Frederick W. Kagan, a resident scholar at the American Enterprise Institute and leading champion of the troop surge, said the federalism plan assumed that the process of ethnic cleansing was over in Iraq. In fact, he noted, Baghdad and Diyala province remain to this day very mixed areas of the country. "I think it was built on a fundamental misreading of the situation on the ground," Kagan said.
When Biden's federalism plan came up for a vote last September, it attracted little notice, even though it got 75 votes, more than any other piece of legislation that challenged the president's Iraq policy.
After Democrats took the majority last year, Senate Majority Leader Harry Reid of Nevada turned to Biden to help confront the president's proposed troop surge.
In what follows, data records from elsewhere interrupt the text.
-- ==== Sys2Proof/Machine/Dispatch.lean ====
section
/-! DEFINITION. One arm per instruction, each one call of its meaning. -/

namespace Sys2Proof.Machine

def exec (i : Instr) (s : State) : Host.Outcome State Fault Refusal :=
  match i with
  -- 8-bit loads
  | .ldAtBcA => Sys2Proof.Machine.execLdAtBcA s
  | .ldBN n => Sys2Proof.Machine.execLdBN n s
  | .ldAAtBc => Sys2Proof.Machine.execLdAAtBc s
  | .ldCN n => Sys2Proof.Machine.execLdCN n s
  | .ldAtDeA => Sys2Proof.Machine.execLdAtDeA s
  | .ldDN n => Sys2Proof.Machine.execLdDN n s
  | .ldAAtDe => Sys2Proof.Machine.execLdAAtDe s
  | .ldEN n => Sys2Proof.Machine.execLdEN n s
  | .ldAtHlIncA => Sys2Proof.Machine.execLdAtHlIncA s
  | .ldHN n => Sys2Proof.Machine.execLdHN n s
  | .ldAAtHlInc => Sys2Proof.Machine.execLdAAtHlInc s
  | .ldLN n => Sys2Proof.Machine.execLdLN n s
  | .ldAtHlDecA => Sys2Proof.Machine.execLdAtHlDecA s
  | .ldAtHlN n => Sys2Proof.Machine.execLdAtHlN n s
  | .ldAAtHlDec => Sys2Proof.Machine.execLdAAtHlDec s
  | .ldAN n => Sys2Proof.Machine.execLdAN n s
  | .ldBB => Sys2Proof.Machine.execLdBB s
  | .ldBC => Sys2Proof.Machine.execLdBC s
  | .ldBD => Sys2Proof.Machine.execLdBD s
  | .ldBE => Sys2Proof.Machine.execLdBE s
  | .ldBH => Sys2Proof.Machine.execLdBH s
  | .ldBL => Sys2Proof.Machine.execLdBL s
  | .ldBAtHl => Sys2Proof.Machine.execLdBAtHl s
  | .ldBA => Sys2Proof.Machine.execLdBA s
  | .ldCB => Sys2Proof.Machine.execLdCB s
  | .ldCC => Sys2Proof.Machine.execLdCC s
  | .ldCD => Sys2Proof.Machine.execLdCD s
  | .ldCE => Sys2Proof.Machine.execLdCE s
  | .ldCH => Sys2Proof.Machine.execLdCH s
  | .ldCL => Sys2Proof.Machine.execLdCL s
  | .ldCAtHl => Sys2Proof.Machine.execLdCAtHl s
  | .ldCA => Sys2Proof.Machine.execLdCA s
  | .ldDB => Sys2Proof.Machine.execLdDB s
  | .ldDC => Sys2Proof.Machine.execLdDC s
  | .ldDD => Sys2Proof.Machine.execLdDD s
  | .ldDE => Sys2Proof.Machine.execLdDE s
  | .ldDH => Sys2Proof.Machine.execLdDH s
  | .ldDL => Sys2Proof.Machine.execLdDL s
  | .ldDAtHl => Sys2Proof.Machine.execLdDAtHl s
  | .ldDA => Sys2Proof.Machine.execLdDA s
  | .ldEB => Sys2Proof.Machine.execLdEB s
  | .ldEC => Sys2Proof.Machine.execLdEC s
  | .ldED => Sys2Proof.Machine.execLdED s
  | .ldEE => Sys2Proof.Machine.execLdEE s
  | .ldEH => Sys2Proof.Machine.execLdEH s
  | .ldEL => Sys2Proof.Machine.execLdEL s
  | .ldEAtHl => Sys2Proof.Machine.execLdEAtHl s
  | .ldEA => Sys2Proof.Machine.execLdEA s
  | .ldHB => Sys2Proof.Machine.execLdHB s
  | .ldHC => Sys2Proof.Machine.execLdHC s
  | .ldHD => Sys2Proof.Machine.execLdHD s
  | .ldHE => Sys2Proof.Machine.execLdHE s
  | .ldHH => Sys2Proof.Machine.execLdHH s
  | .ldHL => Sys2Proof.Machine.execLdHL s
  | .ldHAtHl => Sys2Proof.Machine.execLdHAtHl s
  | .ldHA => Sys2Proof.Machine.execLdHA s
  | .ldLB => Sys2Proof.Machine.execLdLB s
  | .ldLC => Sys2Proof.Machine.execLdLC s
  | .ldLD => Sys2Proof.Machine.execLdLD s
  | .ldLE => Sys2Proof.Machine.execLdLE s
  | .ldLH => Sys2Proof.Machine.execLdLH s
  | .ldLL => Sys2Proof.Machine.execLdLL s
  | .ldLAtHl => Sys2Proof.Machine.execLdLAtHl s
  | .ldLA => Sys2Proof.Machine.execLdLA s
  | .ldAtHlB => Sys2Proof.Machine.execLdAtHlB s
  | .ldAtHlC => Sys2Proof.Machine.execLdAtHlC s
  | .ldAtHlD => Sys2Proof.Machine.execLdAtHlD s
  | .ldAtHlE => Sys2Proof.Machine.execLdAtHlE s
  | .ldAtHlH => Sys2Proof.Machine.execLdAtHlH s
  | .ldAtHlL => Sys2Proof.Machine.execLdAtHlL s
  | .ldAtHlA => Sys2Proof.Machine.execLdAtHlA s
  | .ldAB => Sys2Proof.Machine.execLdAB s
  | .ldAC => Sys2Proof.Machine.execLdAC s
  | .ldAD => Sys2Proof.Machine.execLdAD s
  | .ldAE => Sys2Proof.Machine.execLdAE s
  | .ldAH => Sys2Proof.Machine.execLdAH s
  | .ldAL => Sys2Proof.Machine.execLdAL s
  | .ldAAtHl => Sys2Proof.Machine.execLdAAtHl s
  | .ldAA => Sys2Proof.Machine.execLdAA s
  | .ldhAtNA n => Sys2Proof.Machine.execLdhAtNA n s
  | .ldhAtCA => Sys2Proof.Machine.execLdhAtCA s
  | .ldAtNnA nn => Sys2Proof.Machine.execLdAtNnA nn s
  | .ldhAAtN n => Sys2Proof.Machine.execLdhAAtN n s
  | .ldhAAtC => Sys2Proof.Machine.execLdhAAtC s
  | .ldAAtNn nn => Sys2Proof.Machine.execLdAAtNn nn s
  -- 16-bit loads and the stack
  | .ldBcNn nn => Sys2Proof.Machine.execLdBcNn nn s
  | .ldAtNnSp nn => Sys2Proof.Machine.execLdAtNnSp nn s
  | .ldDeNn nn => Sys2Proof.Machine.execLdDeNn nn s
  | .ldHlNn nn => Sys2Proof.Machine.execLdHlNn nn s
  | .ldSpNn nn => Sys2Proof.Machine.execLdSpNn nn s
  | .popBc => Sys2Proof.Machine.execPopBc s
  | .pushBc => Sys2Proof.Machine.execPushBc s
  | .popDe => Sys2Proof.Machine.execPopDe s
  | .pushDe => Sys2Proof.Machine.execPushDe s
  | .popHl => Sys2Proof.Machine.execPopHl s
  | .pushHl => Sys2Proof.Machine.execPushHl s
  | .popAf => Sys2Proof.Machine.execPopAf s
  | .pushAf => Sys2Proof.Machine.execPushAf s
  | .ldHlSpE e => Sys2Proof.Machine.execLdHlSpE e s
  | .ldSpHl => Sys2Proof.Machine.execLdSpHl s
  -- 8-bit arithmetic and logic
  | .incB => Sys2Proof.Machine.execIncB s
  | .decB => Sys2Proof.Machine.execDecB s
  | .incC => Sys2Proof.Machine.execIncC s
  | .decC => Sys2Proof.Machine.execDecC s
  | .incD => Sys2Proof.Machine.execIncD s
  | .decD => Sys2Proof.Machine.execDecD s
  | .incE => Sys2Proof.Machine.execIncE s
  | .decE => Sys2Proof.Machine.execDecE s
  | .incH => Sys2Proof.Machine.execIncH s
  | .decH => Sys2Proof.Machine.execDecH s
  | .daa => Sys2Proof.Machine.execDaa s
  | .incL => Sys2Proof.Machine.execIncL s
  | .decL => Sys2Proof.Machine.execDecL s
  | .cpl => Sys2Proof.Machine.execCpl s
  | .incAtHl => Sys2Proof.Machine.execIncAtHl s
  | .decAtHl => Sys2Proof.Machine.execDecAtHl s
  | .scf => Sys2Proof.Machine.execScf s
  | .incA => Sys2Proof.Machine.execIncA s
  | .decA => Sys2Proof.Machine.execDecA s
  | .ccf => Sys2Proof.Machine.execCcf s
  | .addAB => Sys2Proof.Machine.execAddAB s
  | .addAC => Sys2Proof.Machine.execAddAC s
  | .addAD => Sys2Proof.Machine.execAddAD s
  | .addAE => Sys2Proof.Machine.execAddAE s
  | .addAH => Sys2Proof.Machine.execAddAH s
  | .addAL => Sys2Proof.Machine.execAddAL s
  | .addAAtHl => Sys2Proof.Machine.execAddAAtHl s
  | .addAA => Sys2Proof.Machine.execAddAA s
  | .adcAB => Sys2Proof.Machine.execAdcAB s
  | .adcAC => Sys2Proof.Machine.execAdcAC s
  | .adcAD => Sys2Proof.Machine.execAdcAD s
  | .adcAE => Sys2Proof.Machine.execAdcAE s
  | .adcAH => Sys2Proof.Machine.execAdcAH s
  | .adcAL => Sys2Proof.Machine.execAdcAL s
  | .adcAAtHl => Sys2Proof.Machine.execAdcAAtHl s
  | .adcAA => Sys2Proof.Machine.execAdcAA s
  | .subB => Sys2Proof.Machine.execSubB s
  | .subC => Sys2Proof.Machine.execSubC s
  | .subD => Sys2Proof.Machine.execSubD s
  | .subE => Sys2Proof.Machine.execSubE s
  | .subH => Sys2Proof.Machine.execSubH s
  | .subL => Sys2Proof.Machine.execSubL s
  | .subAtHl => Sys2Proof.Machine.execSubAtHl s
  | .subA => Sys2Proof.Machine.execSubA s
  | .sbcAB => Sys2Proof.Machine.execSbcAB s
  | .sbcAC => Sys2Proof.Machine.execSbcAC s
  | .sbcAD => Sys2Proof.Machine.execSbcAD s
  | .sbcAE => Sys2Proof.Machine.execSbcAE s
  | .sbcAH => Sys2Proof.Machine.execSbcAH s
  | .sbcAL => Sys2Proof.Machine.execSbcAL s
  | .sbcAAtHl => Sys2Proof.Machine.execSbcAAtHl s
  | .sbcAA => Sys2Proof.Machine.execSbcAA s
  | .andB => Sys2Proof.Machine.execAndB s
  | .andC => Sys2Proof.Machine.execAndC s
  | .andD => Sys2Proof.Machine.execAndD s
  | .andE => Sys2Proof.Machine.execAndE s
  | .andH => Sys2Proof.Machine.execAndH s
  | .andL => Sys2Proof.Machine.execAndL s
  | .andAtHl => Sys2Proof.Machine.execAndAtHl s
  | .andA => Sys2Proof.Machine.execAndA s
  | .xorB => Sys2Proof.Machine.execXorB s
  | .xorC => Sys2Proof.Machine.execXorC s
  | .xorD => Sys2Proof.Machine.execXorD s
  | .xorE => Sys2Proof.Machine.execXorE s
  | .xorH => Sys2Proof.Machine.execXorH s
  | .xorL => Sys2Proof.Machine.execXorL s
  | .xorAtHl => Sys2Proof.Machine.execXorAtHl s
  | .xorA => Sys2Proof.Machine.execXorA s
  | .orB => Sys2Proof.Machine.execOrB s
  | .orC => Sys2Proof.Machine.execOrC s
  | .orD => Sys2Proof.Machine.execOrD s
  | .orE => Sys2Proof.Machine.execOrE s
  | .orH => Sys2Proof.Machine.execOrH s
  | .orL => Sys2Proof.Machine.execOrL s
  | .orAtHl => Sys2Proof.Machine.execOrAtHl s
  | .orA => Sys2Proof.Machine.execOrA s
  | .cpB => Sys2Proof.Machine.execCpB s
  | .cpC => Sys2Proof.Machine.execCpC s
  | .cpD => Sys2Proof.Machine.execCpD s
  | .cpE => Sys2Proof.Machine.execCpE s
  | .cpH => Sys2Proof.Machine.execCpH s
  | .cpL => Sys2Proof.Machine.execCpL s
  | .cpAtHl => Sys2Proof.Machine.execCpAtHl s
  | .cpA => Sys2Proof.Machine.execCpA s
  | .addAN n => Sys2Proof.Machine.execAddAN n s
  | .adcAN n => Sys2Proof.Machine.execAdcAN n s
  | .subN n => Sys2Proof.Machine.execSubN n s
  | .sbcAN n => Sys2Proof.Machine.execSbcAN n s
  | .andN n => Sys2Proof.Machine.execAndN n s
  | .xorN n => Sys2Proof.Machine.execXorN n s
  | .orN n => Sys2Proof.Machine.execOrN n s
  | .cpN n => Sys2Proof.Machine.execCpN n s
  -- 16-bit arithmetic
  | .incBc => Sys2Proof.Machine.execIncBc s
  | .addHlBc => Sys2Proof.Machine.execAddHlBc s
  | .decBc => Sys2Proof.Machine.execDecBc s
  | .incDe => Sys2Proof.Machine.execIncDe s
  | .addHlDe => Sys2Proof.Machine.execAddHlDe s
  | .decDe => Sys2Proof.Machine.execDecDe s
  | .incHl => Sys2Proof.Machine.execIncHl s
  | .addHlHl => Sys2Proof.Machine.execAddHlHl s
  | .decHl => Sys2Proof.Machine.execDecHl s
  | .incSp => Sys2Proof.Machine.execIncSp s
  | .addHlSp => Sys2Proof.Machine.execAddHlSp s
  | .decSp => Sys2Proof.Machine.execDecSp s
  | .addSpE e => Sys2Proof.Machine.execAddSpE e s
  -- rotates and shifts
  | .rlca => Sys2Proof.Machine.execRlca s
  | .rrca => Sys2Proof.Machine.execRrca s
  | .rla => Sys2Proof.Machine.execRla s
  | .rra => Sys2Proof.Machine.execRra s
  | .rlcB => Sys2Proof.Machine.execRlcB s
  | .rlcC => Sys2Proof.Machine.execRlcC s
  | .rlcD => Sys2Proof.Machine.execRlcD s
  | .rlcE => Sys2Proof.Machine.execRlcE s
  | .rlcH => Sys2Proof.Machine.execRlcH s
  | .rlcL => Sys2Proof.Machine.execRlcL s
  | .rlcAtHl => Sys2Proof.Machine.execRlcAtHl s
  | .rlcA => Sys2Proof.Machine.execRlcA s
  | .rrcB => Sys2Proof.Machine.execRrcB s
  | .rrcC => Sys2Proof.Machine.execRrcC s
  | .rrcD => Sys2Proof.Machine.execRrcD s
  | .rrcE => Sys2Proof.Machine.execRrcE s
  | .rrcH => Sys2Proof.Machine.execRrcH s
  | .rrcL => Sys2Proof.Machine.execRrcL s
  | .rrcAtHl => Sys2Proof.Machine.execRrcAtHl s
  | .rrcA => Sys2Proof.Machine.execRrcA s
  | .rlB => Sys2Proof.Machine.execRlB s
  | .rlC => Sys2Proof.Machine.execRlC s
  | .rlD => Sys2Proof.Machine.execRlD s
  | .rlE => Sys2Proof.Machine.execRlE s
  | .rlH => Sys2Proof.Machine.execRlH s
  | .rlL => Sys2Proof.Machine.execRlL s
  | .rlAtHl => Sys2Proof.Machine.execRlAtHl s
  | .rlA => Sys2Proof.Machine.execRlA s
  | .rrB => Sys2Proof.Machine.execRrB s
  | .rrC => Sys2Proof.Machine.execRrC s
  | .rrD => Sys2Proof.Machine.execRrD s
  | .rrE => Sys2Proof.Machine.execRrE s
  | .rrH => Sys2Proof.Machine.execRrH s
  | .rrL => Sys2Proof.Machine.execRrL s
  | .rrAtHl => Sys2Proof.Machine.execRrAtHl s
  | .rrA => Sys2Proof.Machine.execRrA s
  | .slaB => Sys2Proof.Machine.execSlaB s
  | .slaC => Sys2Proof.Machine.execSlaC s
  | .slaD => Sys2Proof.Machine.execSlaD s
  | .slaE => Sys2Proof.Machine.execSlaE s
  | .slaH => Sys2Proof.Machine.execSlaH s
  | .slaL => Sys2Proof.Machine.execSlaL s
  | .slaAtHl => Sys2Proof.Machine.execSlaAtHl s
  | .slaA => Sys2Proof.Machine.execSlaA s
  | .sraB => Sys2Proof.Machine.execSraB s
  | .sraC => Sys2Proof.Machine.execSraC s
  | .sraD => Sys2Proof.Machine.execSraD s
  | .sraE => Sys2Proof.Machine.execSraE s
  | .sraH => Sys2Proof.Machine.execSraH s
  | .sraL => Sys2Proof.Machine.execSraL s
  | .sraAtHl => Sys2Proof.Machine.execSraAtHl s
  | .sraA => Sys2Proof.Machine.execSraA s
  | .swapB => Sys2Proof.Machine.execSwapB s
  | .swapC => Sys2Proof.Machine.execSwapC s
  | .swapD => Sys2Proof.Machine.execSwapD s
  | .swapE => Sys2Proof.Machine.execSwapE s
  | .swapH => Sys2Proof.Machine.execSwapH s
  | .swapL => Sys2Proof.Machine.execSwapL s
  | .swapAtHl => Sys2Proof.Machine.execSwapAtHl s
  | .swapA => Sys2Proof.Machine.execSwapA s
  | .srlB => Sys2Proof.Machine.execSrlB s
  | .srlC => Sys2Proof.Machine.execSrlC s
  | .srlD => Sys2Proof.Machine.execSrlD s
  | .srlE => Sys2Proof.Machine.execSrlE s
  | .srlH => Sys2Proof.Machine.execSrlH s
  | .srlL => Sys2Proof.Machine.execSrlL s
  | .srlAtHl => Sys2Proof.Machine.execSrlAtHl s
  | .srlA => Sys2Proof.Machine.execSrlA s
  -- bit test, reset and set
  | .bitB b => Sys2Proof.Machine.execBitB b s
  | .bitC b => Sys2Proof.Machine.execBitC b s
  | .bitD b => Sys2Proof.Machine.execBitD b s
  | .bitE b => Sys2Proof.Machine.execBitE b s
  | .bitH b => Sys2Proof.Machine.execBitH b s
  | .bitL b => Sys2Proof.Machine.execBitL b s
  | .bitAtHl b => Sys2Proof.Machine.execBitAtHl b s
  | .bitA b => Sys2Proof.Machine.execBitA b s
  | .resB b => Sys2Proof.Machine.execResB b s
  | .resC b => Sys2Proof.Machine.execResC b s
  | .resD b => Sys2Proof.Machine.execResD b s
  | .resE b => Sys2Proof.Machine.execResE b s
  | .resH b => Sys2Proof.Machine.execResH b s
  | .resL b => Sys2Proof.Machine.execResL b s
  | .resAtHl b => Sys2Proof.Machine.execResAtHl b s
  | .resA b => Sys2Proof.Machine.execResA b s
  | .setB b => Sys2Proof.Machine.execSetB b s
  | .setC b => Sys2Proof.Machine.execSetC b s
  | .setD b => Sys2Proof.Machine.execSetD b s
  | .setE b => Sys2Proof.Machine.execSetE b s
  | .setH b => Sys2Proof.Machine.execSetH b s
  | .setL b => Sys2Proof.Machine.execSetL b s
  | .setAtHl b => Sys2Proof.Machine.execSetAtHl b s
  | .setA b => Sys2Proof.Machine.execSetA b s
  -- the prefix
  | .prefixCb => Sys2Proof.Machine.execPrefixCb s
  -- jumps, calls, returns, restarts
  | .jrE e => Sys2Proof.Machine.execJrE e s
  | .jrNzE e => Sys2Proof.Machine.execJrNzE e s
  | .jrZE e => Sys2Proof.Machine.execJrZE e s
  | .jrNcE e => Sys2Proof.Machine.execJrNcE e s
  | .jrCE e => Sys2Proof.Machine.execJrCE e s
  | .retNz => Sys2Proof.Machine.execRetNz s
  | .jpNzNn nn => Sys2Proof.Machine.execJpNzNn nn s
  | .jpNn nn => Sys2Proof.Machine.execJpNn nn s
  | .callNzNn nn => Sys2Proof.Machine.execCallNzNn nn s
  | .rst00 => Sys2Proof.Machine.execRst00 s
  | .retZ => Sys2Proof.Machine.execRetZ s
  | .ret => Sys2Proof.Machine.execRet s
  | .jpZNn nn => Sys2Proof.Machine.execJpZNn nn s
  | .callZNn nn => Sys2Proof.Machine.execCallZNn nn s
  | .callNn nn => Sys2Proof.Machine.execCallNn nn s
  | .rst08 => Sys2Proof.Machine.execRst08 s
  | .retNc => Sys2Proof.Machine.execRetNc s
  | .jpNcNn nn => Sys2Proof.Machine.execJpNcNn nn s
  | .callNcNn nn => Sys2Proof.Machine.execCallNcNn nn s
  | .rst10 => Sys2Proof.Machine.execRst10 s
  | .retC => Sys2Proof.Machine.execRetC s
  | .reti => Sys2Proof.Machine.execReti s
  | .jpCNn nn => Sys2Proof.Machine.execJpCNn nn s
  | .callCNn nn => Sys2Proof.Machine.execCallCNn nn s
  | .rst18 => Sys2Proof.Machine.execRst18 s
  | .rst20 => Sys2Proof.Machine.execRst20 s
  | .jpHl => Sys2Proof.Machine.execJpHl s
  | .rst28 => Sys2Proof.Machine.execRst28 s
  | .rst30 => Sys2Proof.Machine.execRst30 s
  | .rst38 => Sys2Proof.Machine.execRst38 s
  -- NOP, HALT, STOP, DI, EI and the illegal bytes
  | .nop => Sys2Proof.Machine.execNop s
  | .stop pad => Sys2Proof.Machine.execStop pad s
  | .halt => Sys2Proof.Machine.execHalt s
  | .illegal op => Sys2Proof.Machine.execIllegal op s
  | .di => Sys2Proof.Machine.execDi s
  | .ei => Sys2Proof.Machine.execEi s

end Sys2Proof.Machine
end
Biden was among a group of senior Democratic lawmakers, including Senate Armed Services Committee Chairman Carl Levin of Michigan, who reached out to Republicans to craft a nonbinding resolution opposing the surge. He and Levin and Republican Sens. Olympia J. Snowe of Maine and Chuck Hagel of Nebraska huddled for days trying to come up with legislation. "We were searching for what their common ground would be," Snowe recalled.
Democrats at the time hoped that if enough Republican senators backed the resolution, they could stop the president, even though the legislation was nonbinding. In the end, however, Biden could get only one Republican on the Senate Foreign Relations Committee to back the measure. It later collapsed on the Senate floor.
Reid subsequently asked Biden to take a lower profile on the Iraq issue as he was running for president. Biden continued to push behind the scenes for legislation to de-authorize the war, a move he and others, such as Levin, argued would force the president to begin winding down U.S. involvement without setting a timetable.
But antiwar Democrats like Feingold and Sen. Christopher J. Dodd of Connecticut demanded more aggressive action. Reid decided to back them, and by spring of last year, Biden's more graduated approach had been abandoned. Though Biden continued to hold hearings on Iraq in the Foreign Relations Committee, he would not again be a central player in the legislative fight over the war.